(Excerpts from a dataset)
┌──

-- ==== Sys2Proof/Tests/Slice0.lean ====
section
/-! SUPPORT. Tests. Expected values are those of spec/95_test_vectors.md and of the tables of spec/30_encoding.md, and every
statement with hypotheses has here a state and operands that meet them together. -/

namespace Sys2Proof.Tests

open Sys2Proof.Machine

/-! ## Well-formedness -/

theorem test_wf_refuses_long_text : ¬ (Instr.wrline 1 (List.replicate 256 0x41)).WellFormed := by decide +kernel
theorem test_wf_accepts_longest_text : (Instr.wrline 1 (List.replicate 255 0x41)).WellFormed := by decide +kernel
theorem test_wf_accepts_any_operand :
    (Instr.wrline 255 []).WellFormed ∧ (Instr.sendcmd 0xFF).WellFormed ∧ (Instr.wrnib 0xF).WellFormed ∧
    (Instr.classify 0xFFFF).WellFormed := by decide

/-! ## Decoding: the words of 2.8, written out bit by bit -/

theorem test_decode_cfgpins : decode [0b00010000] = .request .cfgpins 1 := by decide
theorem test_decode_initdisp : decode [0b00010001] = .request .initdisp 1 := by decide
theorem test_decode_sendcmd : decode [0b00010010, 0b10000000] = .request (.sendcmd 0x80) 2 := by decide
theorem test_decode_wrnib : decode [0b00010011, 0b00000101] = .request (.wrnib 0x5) 2 := by decide
theorem test_decode_wrnib_reserved : decode [0b00010011, 0b00010101] = .reservedOperand 0x13 0x15 := by decide
theorem test_decode_wrline :
    decode [0b00010100, 0b00000010, 0b00000011, 0x41, 0x42, 0x43, 0xFF] = .request (.wrline 2 [0x41, 0x42, 0x43]) 6 := by decide
theorem test_decode_wrline_empty : decode [0x14, 0x01, 0x00] = .request (.wrline 1 []) 3 := by decide
theorem test_decode_clear : decode [0b00010101] = .request .clear 1 := by decide
theorem test_decode_calib : decode [0b00100000] = .request .calib 1 := by decide
theorem test_decode_classify : decode [0b00100001, 0b00000010, 0b11001100] = .request (.classify 716) 3 := by decide
theorem test_decode_rdraw : decode [0b00100010] = .request .rdraw 1 := by decide
theorem test_decode_edge : decode [0b00100011] = .request .edge 1 := by decide
theorem test_decode_sense5v : decode [0b00100100] = .request .sense5v 1 := by decide
theorem test_decode_illegal :
    [0x00, 0x0F, 0x16, 0x1F, 0x25, 0x80, 0xFF].map (fun b => decode [b]) =
      [0x00, 0x0F, 0x16, 0x1F, 0x25, 0x80, 0xFF].map Decoded.illegalOpcode := by decide
theorem test_decode_waits : decode [0x14, 0x01, 0x02, 0x48] = .incomplete ∧ decode [0x21, 0x02] = .incomplete := by decide

/-- The table reads a row with byte 0 most significant. -/
theorem test_table_words :
    decodeTableWord 8 0x10 = some .cfgpins ∧ decodeTableWord 8 0x11 = some .initdisp ∧
    decodeTableWord 16 0x1228 = some (.sendcmd 0x28) ∧ decodeTableWord 16 0x1303 = some (.wrnib 3) ∧
    decodeTableWord 24 0x140102 = some (.wrline 1 [0, 0]) ∧ decodeTableWord 8 0x15 = some .clear ∧
    decodeTableWord 8 0x20 = some .calib ∧ decodeTableWord 24 0x2102CC = some (.classify 716) ∧
    decodeTableWord 8 0x22 = some .rdraw ∧ decodeTableWord 8 0x23 = some .edge ∧ decodeTableWord 8 0x24 = some .sense5v ∧
    decodeTableWord 16 0x1310 = none := by decide +kernel

/-! ## Instances and states -/

/-- Right after reset, with the parameters `EX1` of rule R10. -/
def ex1 : State := State.resetOf Config.ex1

└──

WORK REQUIRED: Your answer should consist of each line of the data above in which the word "edge" occurs.

RESULT OF THE TASK:
theorem test_decode_edge : decode [0b00100011] = .request .edge 1 := by decide
    decodeTableWord 8 0x22 = some .rdraw ∧ decodeTableWord 8 0x23 = some .edge ∧ decodeTableWord 8 0x24 = some .sense5v ∧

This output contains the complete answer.